2nd Corinthians 5:17 comes into my heart.. " Therefore, if anyone is 'in Christ" he is a new creation. The old has passed away; behold the new has come".


Yes, the NEW HAS COME, and is "ever coming". There's nothing i can do about it,except embrace it,and move ever-closer to it.


ALSO..this past Sunday..Yancey Arrington(my church's teaching pastor") gave an incredible message! One with the main point being "Belief Over Behavior". Often..as a single,twice-divorced man, i've felt( and feel) the stinging defeat he referenced. Defeat, in the form of one's inability to root out sin. My sins of lust,covetedness and idolitry..which are indwelling so deep,that i've felt discouraged time and time again,for not being able to reduce them on my own.


His sermon gave me hope on that subject, and made me understand..for the first time..that "change" comes most powerfully when we trust in God's "inward manifestations of change". The inward change that comes when we fully embrace what Jesus did on the cross, and how The Gospel changed me...even if,daily, i can't see it myself. Like it is written in the following scripture:


2nd Corinthians 4:18 " As we look not to the things that are seen but to the things that are unseen. For the things that are seen are transient, but the things that are unseen are eternal"


So..i ask myself.. Do i want "transient change" or eternal? Like i really have a choice, what with God being the one in charge...not me!!!
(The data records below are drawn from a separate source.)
/-- A syllable with a branch. -/
theorem branch_case {s : State} {c : Fin 68} (h : CoreReady s c.val) (i : Instr) (taken relative : Bool) (target : Int) (link : Option (Nat × Nat))
    (hi : exec i s = sSyl s c.val true ((link.map fun p => Eff.put I.p p.1 p.2 1).toList ++ [.act (.branch taken relative target)]) []) :
    Does i s (fun t => (Issued s t c.val ([(I.dly, rbank s c.val), (I.btaken, rbank s c.val), (I.btgt, rbank s c.val)] ++ (link.map fun p => (I.p, p.1)).toList) [] ∧
      t.rd I.dly (rbank s c.val) = 2 ∧ t.rd I.btaken (rbank s c.val) = b2n taken ∧
      t.rd I.btgt (rbank s c.val) = ofInt 32 (if relative then (pcOf s c.val : Int) + target else target)) ∧
      ∀ p, link = some p → t.rd I.p p.1 = p.2 % 2 ^ 32) := by
  have hk := begun_keeps h
  have hord : issueOrder c.val ((link.map fun p => Eff.put I.p p.1 p.2 1).toList ++ [.act (.branch taken relative target)]) =
      (link.map fun p => Eff.put I.p p.1 p.2 1).toList ++ [.act (.branch taken relative target)] := by
    unfold issueOrder
    cases link <;> simp [Eff.isStore, Eff.isAct]
  have hnow : effsNow c.val (begun s c.val) (issueOrder c.val ((link.map fun p => Eff.put I.p p.1 p.2 1).toList ++ [.act (.branch taken relative target)])) =
      (begun s c.val, (link.map fun p => putLanding I.p p.1 p.2 1).toList) := by
    rw [hord]; cases link <;> rfl
  have hact : bundleAct ((link.map fun p => Eff.put I.p p.1 p.2 1).toList ++ [.act (.branch taken relative target)]) = some (.branch taken relative target) := by
    cases link <;> rfl
  have hiss := syllable_issue h clsS _ (by decide) (by cases link <;> rfl)
    (by cases link <;> simp [faultAddrs, meetOf]) (by cases link <;> rfl)
    (by cases link <;> simp) hnow hk
  simp only [hact, actAfter] at hiss
  have hpc : (begun s c.val).rd I.pcb (rbank s c.val) = pcOf s c.val := begun_ready _ _ (by decide)
  have hadv := advance_branch (begun s c.val) (rbank s c.val) 1 taken relative target
    ((begun_ready _ _ (by decide)).trans h.2.2.2.2.2.2.2.1) ((begun_ready _ _ (by decide)).trans h.2.2.2.2.2.2.2.2.1)
  rw [hpc] at hadv
  generalize hw : advance (begun s c.val) (rbank s c.val) 1 (some (.branch taken relative target)) = w at *
  generalize hx : (if relative = true then ((pcOf s c.val : Int) + 4 * ((1 - 1 : Nat) : Int) + target : Int) else target) = x at hadv
  have hx' : (if relative then (pcOf s c.val : Int) + target else target) = x := by rw [← hx]; simp
  generalize hm : macOld (fetched s c.val) ((link.map fun p => Eff.put I.p p.1 p.2 1).toList ++ [Eff.act (.branch taken relative target)]) = m at *
  obtain ⟨b1, b2, b3, b4⟩ := begun_fields s c.val
  have hwrd : ∀ g j, (I.pcb.id = g.id → rbank s c.val ≠ j) → (I.dly.id = g.id → rbank s c.val ≠ j) → (I.btaken.id = g.id → rbank s c.val ≠ j) →
      (I.btgt.id = g.id → rbank s c.val ≠ j) → (I.qstall.id = g.id → c.val ≠ j) → w.rd g j = s.rd g j := by
    intro g j h1 h2 h3 h4 h5
    rw [hadv, State.rd_wr_other _ _ _ _ _ _ h4, State.rd_wr_other _ _ _ _ _ _ h3, State.rd_wr_other _ _ _ _ _ _ h2, State.rd_wr_other _ _ _ _ _ _ h1, begun_rd _ _ _ _ h5]
  have hlm : ∀ l ∈ (link.map fun p => putLanding I.p p.1 p.2 1).toList, l.fld = I.p ∧ l.left = 1 ∧ ∃ p, link = some p ∧ l.inst = p.1 := by
    intro l hl
    cases link <;> simp at hl
    subst hl; simp [putLanding]
  have hframe : Framed s (bundleEnd w (rbank s c.val) (link.map fun p => putLanding I.p p.1 p.2 1).toList m) c.val
      ([(I.dly, rbank s c.val), (I.btaken, rbank s c.val), (I.btgt, rbank s c.val)] ++ (link.map fun p => (I.p, p.1)).toList) [] := by
    refine framed_end ?_ ?_ ?_ _ _ _ _ ?_ ?_ ?_ ?_ ?_
    · rw [hadv]; unfold SameButCode at *; rw [b1]; rfl
    · rw [hadv]; exact b2
    · rw [hadv]; exact b3
    · intro g j hj
      apply hwrd
      · exact hj (I.pcb, rbank s c.val) (by simp)
      · exact hj (I.dly, rbank s c.val) (by simp)
      · exact hj (I.btaken, rbank s c.val) (by simp)
      · exact hj (I.btgt, rbank s c.val) (by simp)
      · exact hj (I.qstall, c.val) (by simp)
    · cases link <;> simp [I.dly, I.btaken, I.btgt, I.bank, I.p]
    · intro l hl; rw [(hlm l hl).1]; decide
    · intro l hl _
      obtain ⟨e, _, p, hp, hi⟩ := hlm l hl
      exact ⟨(I.p, p.1), by simp [hp], by rw [e], hi.symm⟩
    · intro l hl
      obtain ⟨e, _, p, hp, hi⟩ := hlm l hl
      exact ⟨(I.p, p.1), by simp [hp], by rw [e], hi.symm⟩
  have hend : ∀ g j, (I.cycle.id = g.id → rbank s c.val ≠ j) → I.p.id ≠ g.id → (bundleEnd w (rbank s c.val) (link.map fun p => putLanding I.p p.1 p.2 1).toList m).rd g j = w.rd g j := by
    intro g j hc hp
    apply bundleEnd_rd _ _ _ _ _ _ hc
    intro l hl _ he
    rw [(hlm l hl).1] at he
    exact absurd he hp
  have hwake : SameWake s (bundleEnd w (rbank s c.val) (link.map fun p => putLanding I.p p.1 p.2 1).toList m) := by
    intro g hg j
    have ne : ∀ f ∈ [I.cycle, I.p, I.pcb, I.dly, I.btaken, I.btgt, I.qstall], ∀ g ∈ wakeCells, f.id ≠ g.id := by decide
    rw [hend g j (fun h => absurd h (ne _ (by simp) g hg)) (ne _ (by simp) g hg)]
    exact hwrd g j (fun h => absurd h (ne _ (by simp) g hg)) (fun h => absurd h (ne _ (by simp) g hg)) (fun h => absurd h (ne _ (by simp) g hg)) (fun h => absurd h (ne _ (by simp) g hg)) (fun h => absurd h (ne _ (by simp) g hg))
  rw [arithDue_awake (ready_awake h) hwake, boundary_awake (ready_awake h) hwake] at hiss
  have hrb : rbank (bundleEnd w (rbank s c.val) (link.map fun p => putLanding I.p p.1 p.2 1).toList m) c.val = rbank s c.val :=
    rbank_congr _ (hwake I.bank (by simp [wakeCells]) c.val)
  refine ⟨_, by rw [hi, sSyl, hiss], ⟨⟨?_, hframe⟩, ?_, ?_, ?_⟩, ?_⟩
  · unfold pcOf at *
    rw [hrb, hend _ _ (fun h => absurd h (by decide)) (by decide), hadv, State.rd_wr_cell _ _ _ _ _ _ (by decide), State.rd_wr_cell _ _ _ _ _ _ (by decide), State.rd_wr_cell _ _ _ _ _ _ (by decide), State.rd_wr_same]
    rfl
  · rw [hend _ _ (fun h => absurd h (by decide)) (by decide), hadv, State.rd_wr_cell _ _ _ _ _ _ (by decide), State.rd_wr_cell _ _ _ _ _ _ (by decide), State.rd_wr_same]
    rfl
  · rw [hend _ _ (fun h => absurd h (by decide)) (by decide), hadv, State.rd_wr_cell _ _ _ _ _ _ (by decide), State.rd_wr_same]
    cases taken <;> rfl
  · rw [hend _ _ (fun h => absurd h (by decide)) (by decide), hadv, State.rd_wr_same, hx']
    exact Nat.mod_eq_of_lt (ofInt_lt _ _)
  · intro p hp
    rw [bundleEnd_landed _ _ _ _ _ _ (fun h => absurd h (by decide))]
    subst hp
    simp [landNow, State.over, putLanding, land, Landing.into, I.p]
Yes...Belief Over Behavior! It IS starting to make sense, and becomes more freeing..and strengthening...daily now. The more i "attempt" behavioral change, the more frustrated i get..but the more God solidifies my belief in Jesus restorative actions on the cross..the more i do change,from the inside out.


Change comes no matter what. Spiritual change in the form of growing faith and trust in my God,my maker, my Father. Trust in HIM, and what he is doing in my life. Relational change...not in the form of "relationships", rather how God is using me in the lives of others. I how i relate to, and he uses me to help..others. And...yes..visible change,too...as i sit here and look at a picture of my daughters and me 5 years ago, and one from this past weekend. I don't "visibly" see much change in myself, but by looking at them i see evidence of change. Visible...yet invisible.


Just like our faith. What a coincidence.